10 Dos and Dont’s for Startups

DOs
1. Research your VCs. Find out which VCs invest in your sector, your stage level (seed, later round, etc.). Ask other startups in the VC’s portfolio for their opinion on the VC.
2. Get Your Tech. Third party dev shops can help you build an MVP to launch a beta or get a VC meeting. But many VCs want to see startups eventually bring in some tech expertise in-house, hire a lead engineer, or get a CTO.
3. Create a good deck. Your deck should tell your story and why you are uniquely qualified to solve the problem. Your deck should have compelling graphics that help tell your story and fit your brand. Know your basic unit economics and financial metrics: your pricing, customer acquisition, etc.
4. Get a *Quality* Warm Intro. There are so many startups looking for funding, that VCs rely on warm intros vetted their trusted friends (other VCs, their portfolio founders, service firms like lawyers). Make sure the warm intro is a quality warm intro. Just because someone did a deal with or knows someone, doesn’t mean their relationship is a favorable one, said Alex Rubalcava of Stage VP.

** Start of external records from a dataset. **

/-- A finished operation that leaves the block initialised leaves it a shadow. -/
theorem Inv.plan_hasShadow {s : State} (inv : Inv s) {op : Operation} {ws : List Word} {after : Option Shadow}
    (hp : plan op s = .emit ws after) (ready : initialisedAfter op true s.initialised = true) :
    after.isSome = true := by
  obtain ⟨w, rfl, kept⟩ | ⟨S', rfl, _⟩ := plan_shadow hp
  · exact kept ▸ inv.initialisedHasShadow ready
  · rfl

/-- Where the block is in its operation depends only on what the plan reads, the queue and the index. -/
theorem indexLegal_congr {s t : State} (params : t.params = s.params) (shadow : t.shadow = s.shadow)
    (initialised : t.initialised = s.initialised) (queue : t.queue = s.queue) (index : t.index = s.index)
    (legal : indexLegal s) : indexLegal t := by
  obtain start | ⟨op, rest, ws, after, hq, hp, inside⟩ := legal
  · exact .inl (index.trans start)
  · exact .inr ⟨op, rest, ws, after, queue.trans hq, (plan_congr op params shadow initialised).trans hp,
      index ▸ inside⟩

/-- Settles O48: by the kinds of step. The image stays legal because every word that lands keeps it so, the shadow is a
plan's or as it was, and the index moves on only while words are left. -/
theorem stepKeepsInv : Obligations.StepKeepsInv := by
  intro s t inv stepped
  have legal := inv.targetLegal
  cases step_kind stepped with
  | foreign _ =>
    exact ⟨inv.clockPositive, legal.ctrlSupported, legal.nothingBeforeCtrl, inv.shadowRuns, inv.initialisedHasShadow,
      indexLegal_congr rfl rfl rfl rfl rfl inv.atWord⟩
  | powerCycle _ =>
    have image := Target.legal_powerOn
    exact ⟨by simpa using inv.clockPositive, image.ctrlSupported, image.nothingBeforeCtrl, nofun, nofun,
      .inl (powerCycle_index _)⟩
  | idle => exact inv
  | reply | restart =>
    exact ⟨inv.clockPositive, legal.ctrlSupported, legal.nothingBeforeCtrl, inv.shadowRuns, inv.initialisedHasShadow,
      .inl rfl⟩
  | @next op ops ws rest after w w' env n T queue plan words reached =>
    have image := reached.keeps_legal legal
    have more : s.index + 1 < ws.length := by
      have := congrArg List.length words
      simp only [List.length_drop, List.length_cons] at this
      omega
    exact ⟨inv.clockPositive, image.ctrlSupported, image.nothingBeforeCtrl, inv.shadowRuns, inv.initialisedHasShadow,
      .inr ⟨op, ops, ws, after, queue, (plan_congr op rfl rfl rfl).trans plan, more⟩⟩
  | last _ plan _ reached =>
    have image := reached.keeps_legal legal
    exact ⟨inv.clockPositive, image.ctrlSupported, image.nothingBeforeCtrl, inv.plan_shadowRuns plan,
      inv.plan_hasShadow plan, .inl rfl⟩
  | failed _ _ _ reached =>
    have image := reached.keeps_legal legal
    exact ⟨inv.clockPositive, image.ctrlSupported, image.nothingBeforeCtrl, inv.shadowRuns,
      fun ready => inv.initialisedHasShadow (initialised_of_initialisedAfter_false ready), .inl rfl⟩

theorem refClkHz_pos : 0 < Config.refClkHz := by
  rw [Config.refClkHz]
  positivity

/-- Settles O47: the clock is positive by its form, and of the rest reset knows nothing. -/
theorem resetMeetsInv : Obligations.ResetMeetsInv where
  clockPositive := refClkHz_pos
  ctrlSupported := Target.legal_powerOn.ctrlSupported
  nothingBeforeCtrl := Target.legal_powerOn.nothingBeforeCtrl
  shadowRuns := nofun
  initialisedHasShadow := nofun
  atWord := .inl rfl

/-! ### When the shadow, `initialised` and the target change -/

/-- Settles O44: by the kinds of step, of which only a power cycle and a last word touch the shadow; `write16` puts it
back. -/
theorem shadowWrittenOnlyOnSuccess : Obligations.ShadowWrittenOnlyOnSuccess := by
  intro s t stepped changed
  cases step_kind stepped with
  | foreign _ | idle | reply | restart | next _ _ _ _ | failed _ _ _ _ => exact absurd rfl changed
  | powerCycle due => exact .inl ⟨_, due, rfl⟩
  | @last op ops ws after w env n T queue plan words _ =>
    refine .inr ⟨op, ops, ws, after, w, queue, ?_, plan, words, rfl, rfl, rfl⟩
    rintro x rfl
    cases plan
    exact changed rfl

/-- Only `init` changes `initialised`, whether its words are transported or one fails. -/
theorem exists_init_of_initialisedAfter_ne {op : Operation} {ok was : Bool} (h : initialisedAfter op ok was ≠ was) :
    ∃ f p w, op = .init f p w := by
  by_contra other
  push Not at other
  exact h (initialisedAfter_of_not_init other)

/-- Settles O50: by the kinds of step, of which only a power cycle, a last word and a failed word touch `initialised`,
the words those of `init`. -/
theorem initialisedOnlyByInit : Obligations.InitialisedOnlyByInit := by
  intro s t stepped changed
  cases step_kind stepped with
  | foreign _ | idle | reply | restart | next _ _ _ _ => exact absurd rfl changed
  | powerCycle due => exact .inl ⟨_, due, rfl⟩
  | last queue plan words _ =>
    obtain ⟨f, p, w0, rfl⟩ := exists_init_of_initialisedAfter_ne changed
    exact .inr ⟨f, p, w0, _, _, _, _, _, queue, plan, words, .inl ⟨rfl, rfl, rfl, rfl, rfl⟩⟩
  | failed queue plan words _ =>
    obtain ⟨f, p, w0, rfl⟩ := exists_init_of_initialisedAfter_ne changed
    exact .inr ⟨f, p, w0, _, _, _, _, _, queue, plan, words, .inr ⟨_, rfl, rfl, rfl, rfl⟩⟩

theorem Reaches.executed_of_ok {w : Word} {s : State} {T : Target} (reached : Reaches w s .ok T) :
    ∃ u, exec (decodeWord w) s = .next u ∧ T = u.target := by
  cases reached with
  | executed ran => exact ⟨_, ran, rfl⟩

theorem Reaches.cases_of_fail {w : Word} {s : State} {c : Delivery} {T : Target} (reached : Reaches w s (.fail c) T) :
    T = s.target ∨ (s.params.corruptOnFailure = true ∧ T = .powerOn) ∨
      ∃ u, exec (decodeWord w) s = .next u ∧ T = u.target := by
  cases reached with
  | executed ran => exact .inr (.inr ⟨_, ran, rfl⟩)
  | lost => exact .inl rfl
  | corrupted lossy => exact .inr (.inl ⟨lossy, rfl⟩)

/-- Settles O45: by the kinds of step; the three that send a word leave what `Reaches` says. -/
theorem targetFollowsTheBus : Obligations.TargetFollowsTheBus := by
  intro s t stepped
  cases step_kind stepped with
  | foreign _ => exact .inr (.inl ⟨_, rfl, rfl⟩)
  | powerCycle due => exact .inl ⟨powerCycle_bus _, .inr ⟨_, due⟩⟩
  | idle | reply | restart => exact .inl ⟨rfl, .inl rfl⟩
  | next _ _ _ reached => exact .inr (.inr ⟨_, .ok, rfl, fun _ => reached.executed_of_ok, nofun⟩)
  | last _ _ _ reached => exact .inr (.inr ⟨_, .ok, rfl, fun _ => reached.executed_of_ok, nofun⟩)
  | @failed _ _ _ _ _ _ _ _ _ c _ _ _ reached =>
    exact .inr (.inr ⟨_, .fail c, rfl, nofun, fun _ _ => ⟨rfl, rfl, reached.cases_of_fail⟩⟩)
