-- ==== Sys2Proof/Machine/State.lean ====
section
/-! DEFINITION. The state of the block (10_state R23), its ports (R35), the observation a model records (00_scope R11), the acts
of the Caller and the Transport still to come, and the reset state (R43). -/

namespace Sys2Proof.Machine

/-- The controller state `FSM` (10_state R25). The fourth value of its 2 bits, 0b11, "is never written and is unreachable"; it
has no constructor (log 18, DEDUCED, safe). -/
inductive Fsm where
  | idle
  | busy
  | done
  deriving DecidableEq, Repr

/-- The result kind `RKIND` (10_state R31). Values 5 to 7 are "never written" and have no constructor (log 18, DEDUCED, safe). -/
inductive RKind where
  | none
  | byte
  | word
  | block
  | pt
  deriving DecidableEq, Repr

/-- The latched operand registers `OPR` (10_state R27 to R29); `none` is `⊥`. -/
structure Opr where
  cw : Option CmdWord
  wbuf : Cells
  ptd : Option PTDesc
  deriving DecidableEq, Repr

/-- `OPR` with every register at `⊥`. -/
def Opr.bottom : Opr where
  cw := none
  wbuf := Cells.bottom
  ptd := none

/-- The response record `RSP` (10_state R31); `none` is `⊥` in every field. -/
structure Rsp (E : Type := TransportError) where
  rstat : Option (BitVec 1)
  rerr : Option E
  rkind : Option RKind
  rbyte : Option Byte
  rword : Option Word
  rlen : Option (BitVec 6)
  rbuf : Cells
  rpt : Option ReadData
  deriving DecidableEq, Repr

/-- `RSP` with every field at `⊥`. -/
def Rsp.bottom {E : Type} : Rsp E where
  rstat := none
  rerr := none
  rkind := none
  rbyte := none
  rword := none
  rlen := none
  rbuf := Cells.bottom
  rpt := none

/-- A field of `RSP` the Caller can read; `rbuf i` is one cell (10_state R31, R41). -/
inductive RspField where
  | rstat
  | rerr
  | rkind
  | rbyte
  | rword
  | rlen
  | rbuf (cell : Fin 32)
  | rpt
  deriving DecidableEq, Repr

/-- The value of a field of `RSP` as the Caller reads it; `RKIND` is read in its 3-bit encoding (10_state R31). -/
inductive RspValue (E : Type := TransportError) where
  | stat (v : BitVec 1)
  | err (e : E)
  | kind (code : BitVec 3)
  | byte (b : Byte)
  | word (w : Word)
  | len (n : BitVec 6)
  | pt (d : ReadData)
  deriving DecidableEq, Repr

/-- The model faults a step records in `FAULT` (60_exceptions R120). The spec makes a fault a sticky piece of state from which
Reset recovers, so a step that faults answers a next state with the reason recorded, and no step of this model ends in
`Host.Outcome.fault` (log 8). -/
inductive Fault where
  /-- `BAD_TRANSPORT_RESPONSE`: recorded by the Respond move of any command when `TOk(d)` has not the shape of the request
  (20_memory R57). Safe: the spec's own, "toward unprovable". -/
  | badTransportResponse
  /-- `UNWRITTEN_READ`: recorded when the Caller reads a field of `RSP` that holds `⊥`, or a rule reads `⊥` (00_scope R15).
  Safe: the spec's own, "toward unprovable". -/
  | unwrittenRead
  deriving DecidableEq, Repr

/-- Why a step has no meaning. Every command of the table has its meaning, so nothing raises the one reason; the refusals of the
spec are recorded in `REFUSED` by a step that goes on (log 8). -/
inductive Refusal where
  /-- Raised by an arm of `exec` whose instruction has no meaning yet: there is none. Safe. -/
  | notModelled (mnemonic : String)
  deriving DecidableEq, Repr

/-- How an accepted command ended: its response was delivered by Ack, or it was cancelled (00_scope R11). -/
inductive CmdEnd (E : Type := TransportError) where
  | response (r : Rsp E)
  | cancelled
  deriving DecidableEq, Repr

/-- One pair of the observation: the command accepted, as latched, and how it ended (00_scope R11; log 11). -/
structure ObsEntry (E : Type := TransportError) where
  cmd : Opr
  ending : CmdEnd E
  deriving DecidableEq, Repr

/-- What happens on the transport port on the block's side: a request is issued, or withdrawn (10_state R35, R36, R39). -/
inductive PortEvent where
  | request (q : TReq)
  | withdrawn (q : TReq)
  deriving DecidableEq, Repr

/-- An act of the Caller or the Transport that reaches the block (00_scope R10; 10_state R35). -/
inductive Input (E : Type := TransportError) where
  /-- The Caller presents a command on the command port (10_state R36, 70 R135). -/
  | present (c : Cmd)
  /-- The Transport answers the outstanding request (10_state R37). What the device did is no part of the state (log 21). -/
  | respond (r : TRsp E)
  /-- The Caller acknowledges the response (10_state R38). -/
  | ack
  /-- The Caller cancels the command in progress (10_state R39). -/
  | cancel
  /-- The Caller reads a field of the response record (10_state R41, 70 R136). -/
  | read (f : RspField)
  /-- The reset input (10_state R40). -/
  | reset
  deriving DecidableEq, Repr

/-- The state of the machine: the nine pieces of 10_state R23, then the ports, the observation and the model's own fields. Its argument
is the parameter `E` (00_scope R8); `State` alone is the state of the machine whose errors are `TransportError`s (log 1). -/
structure State (E : Type := TransportError) where
  /-- `FSM`, the controller state. -/
  fsm : Fsm
  /-- `OPR`, the latched operands. -/
  opr : Opr
  /-- `TREQ`, the outstanding transport request. -/
  treq : Option TReq
  /-- `STAGE`, the block-read staging buffer. -/
  stage : Cells
  /-- `RSP`, the response record. -/
  rsp : Rsp E
  /-- `FAULT`, the sticky model fault. -/
  fault : Option Fault
  /-- `REFUSED`, the sticky model refusal. -/
  refused : Option RefuseReason
  /-- Command port: the one command presented and not yet accepted (70 R135). -/
  cmdPort : Option Cmd
  /-- Transport port: the withdraw indication (10_state R35, R39; log 12). -/
  withdraw : Option TReq
  /-- Observation on the command port, oldest first (00_scope R11). -/
  obs : List (ObsEntry E)
  /-- Observation on the transport port, oldest first (00_scope R11). -/
  treqLog : List PortEvent
  /-- The model's own: what the Caller has read out of `RSP`, oldest first (70 R136; log 9). -/
  callerReads : List (RspValue E)
  /-- The model's own: the acts of the Caller and the Transport still to come, in order (log 3). -/
  inputs : List (Input E)
  /-- The OPEN parameters of this machine, which no step changes (00_scope R8; log 2). -/
  params : Params
  deriving DecidableEq, Repr

/-- The reset state of a machine with parameters `p` (10_state R43): `FSM` IDLE, `TREQ` none, `OPR`, `STAGE` and `RSP` all `⊥`,
no mark; the observation is empty (70 R130). Nothing is presented, withdrawn, read or still to come: DESIGN CHOICE (logs 3, 9,
12, 13), the spec gives the ports no reset value. -/
def State.resetWith {E : Type} (p : Params) : State E where
  fsm := .idle
  opr := Opr.bottom
  treq := none
  stage := Cells.bottom
  rsp := Rsp.bottom
  fault := none
  refused := none
  cmdPort := none
  withdraw := none
  obs := []
  treqLog := []
  callerReads := []
  inputs := []
  params := p

/-- The machine right after reset (10_state R43), with the parameters of log 2. -/
def State.reset : State := State.resetWith Config.resetParams

end Sys2Proof.Machine
end

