-- ==== Sys2Proof/Laws/PerInstr.lean ====
section
/-! SUPPORT. Laws made per instruction: the fields of every command's word (30_encoding R68, R69, R70). -/

namespace Sys2Proof.Laws.WordFields

/-- The word of a command holds the command's opcode, zero reserved bits, and zero in every field the command does not use. -/
def Statement (i : Instr) : Prop :=
  opField (encodeWord i) = i.opcode ∧ reservedLow (encodeWord i) = 0 ∧ reservedHigh (encodeWord i) = 0 ∧
    unusedFieldSet (encodeWord i) = false

theorem quick (addr : Byte) (flag : Bool) : Statement (.quick addr flag) := by
  simp [Statement, encodeWord, Instr.opcode, unusedFieldSet, fieldUse]
theorem recvByte (addr : Byte) : Statement (.recvByte addr) := by
  simp [Statement, encodeWord, Instr.opcode, unusedFieldSet, fieldUse]
theorem sendByte (addr byte : Byte) : Statement (.sendByte addr byte) := by
  simp [Statement, encodeWord, Instr.opcode, unusedFieldSet, fieldUse]
theorem readByte (addr reg : Byte) : Statement (.readByte addr reg) := by
  simp [Statement, encodeWord, Instr.opcode, unusedFieldSet, fieldUse]
theorem readWord (addr reg : Byte) : Statement (.readWord addr reg) := by
  simp [Statement, encodeWord, Instr.opcode, unusedFieldSet, fieldUse]
theorem writeByte (addr reg byte : Byte) : Statement (.writeByte addr reg byte) := by
  simp [Statement, encodeWord, Instr.opcode, unusedFieldSet, fieldUse]
theorem writeWord (addr reg : Byte) (word : Word) : Statement (.writeWord addr reg word) := by
  simp [Statement, encodeWord, Instr.opcode, unusedFieldSet, fieldUse]
theorem procCall (addr reg : Byte) (word : Word) : Statement (.procCall addr reg word) := by
  simp [Statement, encodeWord, Instr.opcode, unusedFieldSet, fieldUse]
theorem blockRead (addr reg : Byte) : Statement (.blockRead addr reg) := by
  simp [Statement, encodeWord, Instr.opcode, unusedFieldSet, fieldUse]
theorem blockWrite (addr reg : Byte) (data : List Byte) : Statement (.blockWrite addr reg data) := by
  simp [Statement, encodeWord, Instr.opcode, unusedFieldSet, fieldUse]
theorem blockProcCall (addr reg : Byte) (data : List Byte) : Statement (.blockProcCall addr reg data) := by
  simp [Statement, encodeWord, Instr.opcode, unusedFieldSet, fieldUse]
theorem i2cRead (addr : Byte) (n : Nat) : Statement (.i2cRead addr n) := by
  simp [Statement, encodeWord, Instr.opcode, unusedFieldSet, fieldUse]
theorem i2cWrite (addr : Byte) (bs : List Byte) : Statement (.i2cWrite addr bs) := by
  simp [Statement, encodeWord, Instr.opcode, unusedFieldSet, fieldUse]
theorem i2cWriteRead (addr : Byte) (bs : List Byte) (n : Nat) : Statement (.i2cWriteRead addr bs n) := by
  simp [Statement, encodeWord, Instr.opcode, unusedFieldSet, fieldUse]
theorem i2cTxn (addr : Byte) (segs : List Seg) : Statement (.i2cTxn addr segs) := by
  simp [Statement, encodeWord, Instr.opcode, unusedFieldSet, fieldUse]

end Sys2Proof.Laws.WordFields
end

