/-- A line that an assembler accepts is the line of the command it denotes, and that command can be encoded. -/
theorem writtenLine_of_asmInstr {line : AsmLine} {i : Instr} (h : asmInstr line = some i) :
    i.encodable = true ∧ line = writtenLine i := by
  unfold asmInstr at h
  split at h
  case h_16 => cases h
  -- The lines fall into groups by how many of their operands have to be checked.
  all_goals simp only [Option.bind_eq_bind, Option.bind_eq_some_iff, Option.pure_def, Option.some.injEq, asmByte_eq_some_iff,
    asmWord_eq_some_iff, asmFlag_eq_some_iff, asmBytes_eq_some_iff, asmBlock_eq_some_iff, asmSegs_eq_some_iff] at h
  case h_2 hm ho | h_12 hm ho =>
    obtain ⟨addr, rfl, rfl⟩ := h
    exact ⟨rfl, eq_writtenLine hm ho⟩
  case h_1 hm ho | h_3 hm ho | h_4 hm ho | h_5 hm ho | h_9 hm ho | h_13 hm ho | h_14 hm ho | h_15 hm ho =>
    obtain ⟨addr, rfl, x, rfl, rfl⟩ := h
    exact ⟨rfl, eq_writtenLine hm ho⟩
  case h_6 hm ho | h_7 hm ho | h_8 hm ho =>
    obtain ⟨addr, rfl, reg, rfl, x, rfl, rfl⟩ := h
    exact ⟨rfl, eq_writtenLine hm ho⟩
  case h_10 hm ho | h_11 hm ho =>
    obtain ⟨addr, rfl, reg, rfl, data, ⟨hlen, rfl⟩, rfl⟩ := h
    exact ⟨decide_eq_true hlen, eq_writtenLine hm ho⟩

/-- A line that no command is written as denotes none. -/
theorem asmInstr_eq_none {line : AsmLine} (h : ∀ i, line ≠ writtenLine i) : asmInstr line = none :=
  Option.eq_none_iff_forall_ne_some.mpr fun i hi => h i (writtenLine_of_asmInstr hi).2

/-- Every line begins with an address. -/
theorem writtenOperands_address (i : Instr) : ∃ (addr : Byte) (rest : List AsmOperand),
    writtenOperands i = .num addr.toNat :: rest := by
  cases i <;> exact ⟨_, _, rfl⟩

/-- The lines that go on with a register code or a data byte. -/
theorem writtenOperands_second {i : Instr} (h : i.mnemonic ∈ ["SEND_BYTE", "READ_BYTE", "READ_WORD", "WRITE_BYTE", "WRITE_WORD",
      "PROC_CALL", "BLOCK_READ", "BLOCK_WRITE", "BLOCK_PROC_CALL"]) : ∃ (addr x : Byte) (rest : List AsmOperand),
    writtenOperands i = .num addr.toNat :: .num x.toNat :: rest := by
  cases i
  case quick | recvByte | i2cRead | i2cWrite | i2cWriteRead | i2cTxn =>
    rw [Instr.mnemonic] at h
    exact absurd h (by decide)
  all_goals exact ⟨_, _, _, rfl⟩

/-- An address above 0xFF produces no command, in whichever line (30_encoding R79). -/
theorem asmInstr_eq_none_of_address {m : List Char} {a : Nat} {rest : List AsmOperand} (ha : 0xFF < a) :
    asmInstr ⟨m, .num a :: rest⟩ = none := by
  refine asmInstr_eq_none fun i hi => ?_
  obtain ⟨addr, rest', hrest⟩ := writtenOperands_address i
  simp only [writtenLine, hrest, AsmLine.mk.injEq, List.cons.injEq, AsmOperand.num.injEq] at hi
  have := addr.isLt
  omega

/-- A register code or a data byte above 0xFF in the second place produces no command (30_encoding R79). -/
theorem asmInstr_eq_none_of_second {m : String} {a b : Nat} {rest : List AsmOperand}
    (hm : m ∈ ["SEND_BYTE", "READ_BYTE", "READ_WORD", "WRITE_BYTE", "WRITE_WORD", "PROC_CALL", "BLOCK_READ", "BLOCK_WRITE",
      "BLOCK_PROC_CALL"]) (hb : 0xFF < b) : asmInstr ⟨m.toList, .num a :: .num b :: rest⟩ = none := by
  refine asmInstr_eq_none fun i hi => ?_
  have hmnemonic : m = i.mnemonic := String.toList_inj.mp (congrArg AsmLine.mnemonic hi)
  obtain ⟨addr, x, rest', hrest⟩ := writtenOperands_second (hmnemonic ▸ hm)
  simp only [writtenLine, hrest, AsmLine.mk.injEq, List.cons.injEq, AsmOperand.num.injEq] at hi
  have := x.isLt
  omega

/-- Settles O5: an assembler accepts exactly the lines of commands that can be encoded, and an operand out of range is refused where
it is read. -/
theorem assembledLineDecodesToItsCommand : Obligations.AssembledLineDecodesToItsCommand := by
  refine ⟨fun line i h => ?_,
    fun addr flag => asmInstr_writtenLine (i := .quick addr flag) rfl,
    fun addr => asmInstr_writtenLine (i := .recvByte addr) rfl,
    fun addr byte => asmInstr_writtenLine (i := .sendByte addr byte) rfl,
    fun addr reg => ⟨asmInstr_writtenLine (i := .readByte addr reg) rfl, asmInstr_writtenLine (i := .readWord addr reg) rfl,
      asmInstr_writtenLine (i := .blockRead addr reg) rfl⟩,
    fun addr reg byte => asmInstr_writtenLine (i := .writeByte addr reg byte) rfl,
    fun addr reg word => ⟨asmInstr_writtenLine (i := .writeWord addr reg word) rfl,
      asmInstr_writtenLine (i := .procCall addr reg word) rfl⟩,
    fun addr reg data hdata => ⟨asmInstr_writtenLine (i := .blockWrite addr reg data) (decide_eq_true hdata),
      asmInstr_writtenLine (i := .blockProcCall addr reg data) (decide_eq_true hdata)⟩,
    fun addr n => asmInstr_writtenLine (i := .i2cRead addr n) rfl,
    fun addr bs => asmInstr_writtenLine (i := .i2cWrite addr bs) rfl,
    fun addr bs n => asmInstr_writtenLine (i := .i2cWriteRead addr bs n) rfl,
    fun addr segs => asmInstr_writtenLine (i := .i2cTxn addr segs) rfl,
    fun m a rest => asmInstr_eq_none_of_address, fun m hm a b rest => asmInstr_eq_none_of_second hm,
    fun a r b hb => ?_, fun a r n b bs hmem hb => ?_, fun a b bs segs hseg hmem hb => ?_, fun a r w hw => ?_, fun a q hq => ?_,
    fun a r bs hbs => ?_⟩
  · obtain ⟨henc, -⟩ := writtenLine_of_asmInstr h
    exact ⟨henc, decode_encode henc⟩
  · rw [asmInstr_writeByte, asmByte_eq_none hb]
    simp
  · rw [asmInstr_blockWrite, asmInstr_blockProcCall, asmInstr_i2cWrite, asmInstr_i2cWriteRead, asmBytes_eq_none hmem hb,
      asmBlock_eq_none hmem hb]
    simp
  · rw [asmInstr_i2cTxn, asmSegs_eq_none hseg hmem hb]
    simp
  · rw [asmInstr_writeWord, asmInstr_procCall, asmWord_eq_none hw]
    simp
  · rw [asmInstr_quick, asmFlag_eq_none hq]
    simp
  · rw [asmInstr_blockWrite, asmInstr_blockProcCall, asmBlock_eq_none_of_length hbs]
    simp

/-! ### Lines of text -/

/-- Settles O6, by assembling the four lines of 30_encoding R81. -/
theorem workedLinesAssemble : Obligations.WorkedLinesAssemble := by
  unfold Obligations.WorkedLinesAssemble
  decide

end Sys2Proof.Machine
end

section
/-! SUPPORT. The quick, byte, word and process-call commands (40_smbus_byte_word R89 to R97), each from what it takes to decode it,
the shape of its answer, its frame and its deframe. -/

namespace Sys2Proof.Machine

/-! ### The word of a command without block data (30_encoding R70, R71) -/

/-- A command without block data is decoded from its opcode, the fields it uses and the operands read from them. -/
theorem decode_iff_of_operands {c : Cmd} {i : Instr} {operands : Prop} (hb : isBlockWriteOp i.opcode = false)
    (ho : opField c.cw = i.opcode → (decodeOperands c = .ok i ↔ operands)) :
    decode c = .ok i ↔ opField c.cw = i.opcode ∧ UsesOnly (fieldUse i.opcode) c.cw ∧ operands := by
  rw [decode_iff, hb]
  simp only [Bool.false_eq_true, false_implies, true_and]
  exact and_congr_right fun hop => and_congr_right fun _ => ho hop

/-! ### The one request (40 R82) -/

/-- A command whose operands have no limit is issued with the request of its frame. -/
theorem issues_frame {i : Instr} (hc : ∀ p, operandCheck p i = none) : Issues i (frame i) :=
  issuesWithin_of (fun _ _ => rfl) fun p _ => hc p

/-! ### Shapes of answers (20_memory R57) -/

/-- A request that reads nothing is answered without parts. -/
theorem shapeOK_nothing_iff {q : TReq} (hq : readShape q = []) (d : ReadData) : shapeOK q d = true ↔ d = [] := by
  rw [shapeOK_iff, hq, List.map_eq_nil_iff]

/-- A request with one read part is answered with one part of the length asked for. -/
theorem shapeOK_single_iff {q : TReq} {n : Nat} (hq : readShape q = [n]) (d : ReadData) :
    shapeOK q d = true ↔ ∃ part : List Byte, part.length = n ∧ d = [part] := by
  rw [shapeOK_iff, hq, shape_single_iff]

/-- A read of zero bytes is answered with one empty part. -/
theorem shapeOK_empty_iff {q : TReq} (hq : readShape q = [0]) (d : ReadData) : shapeOK q d = true ↔ d = [[]] := by
  simp [shapeOK_single_iff hq]

/-- A read of one byte is answered with one byte. -/
theorem shapeOK_byte_iff {q : TReq} (hq : readShape q = [1]) (d : ReadData) : shapeOK q d = true ↔ ∃ b, d = [[b]] := by
  rw [shapeOK_single_iff hq]
  constructor
  · rintro ⟨part, hlen, rfl⟩
    obtain ⟨b, rfl⟩ := List.length_eq_one_iff.mp hlen
    exact ⟨b, rfl⟩
  · rintro ⟨b, rfl⟩
    exact ⟨[b], rfl, rfl⟩

/-- A read of two bytes is answered with two bytes. -/
theorem shapeOK_word_iff {q : TReq} (hq : readShape q = [2]) (d : ReadData) :
    shapeOK q d = true ↔ ∃ b0 b1, d = [[b0, b1]] := by
  rw [shapeOK_single_iff hq]
  constructor
  · rintro ⟨part, hlen, rfl⟩
    obtain ⟨b0, b1, rfl⟩ := List.length_eq_two.mp hlen
    exact ⟨b0, b1, rfl⟩
  · rintro ⟨b0, b1, rfl⟩
    exact ⟨[b0, b1], rfl, rfl⟩

/-! ### Words (00_scope R19) -/

/-- Two bytes received are a word by its value, the first byte the low one (40 R88). -/
theorem deframeWord_bytes (b0 b1 : Byte) :
    deframeWord [[b0, b1]] = some (Result.plain (rspWord (BitVec.ofNat 16 (256 * b1.toNat + b0.toNat)))) := by
  rw [deframeWord_single, le16_eq_ofNat]
  rfl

5. Rift Your VC Meeting. Your deck can help get a VC meeting, but don’t expect to march thru your 20 minute presentation at a VC board room. Most VCs have interactive conversations, where they want to get to know the startup founder, understand the founder’s story and passion, and make sure the founder has done research to know the business, competitors, etc.
6. Hustle: Promote. Startup founders have to hustle to meet people, make introductions, and get investor meetings. It’s not enough to just have a good idea. You have to do the work to get others to believe in it enough to invest.
“It’s the mark of a good entrepreneur to be a good salesperson,” said Kenan Jiang of Extol. But he advised against being too sales-y, especially in LA where people like to show off. Kenan said he looks for go-get-em founders who also are humble and down to earth.
7. Be Persistent. Don’t give up after a few unreturned emails or phone calls. Be persistent. Turn a no into a yes.
DONT’S
8.  Don’t misrepresent. Don’t say you are profitable when you mean you are making revenue. Don’t say you have confirmed deals with large partners, when all you have are LOIs with lower level executives.
9. Don’t be too cocky or pushy. Startups and VCs form long term relationships. Vas don’t want to work long term wth someone too cocky or pushy.
10. Don’t ignore the competition. Startups who aren’t aware of competitors are usually avoided.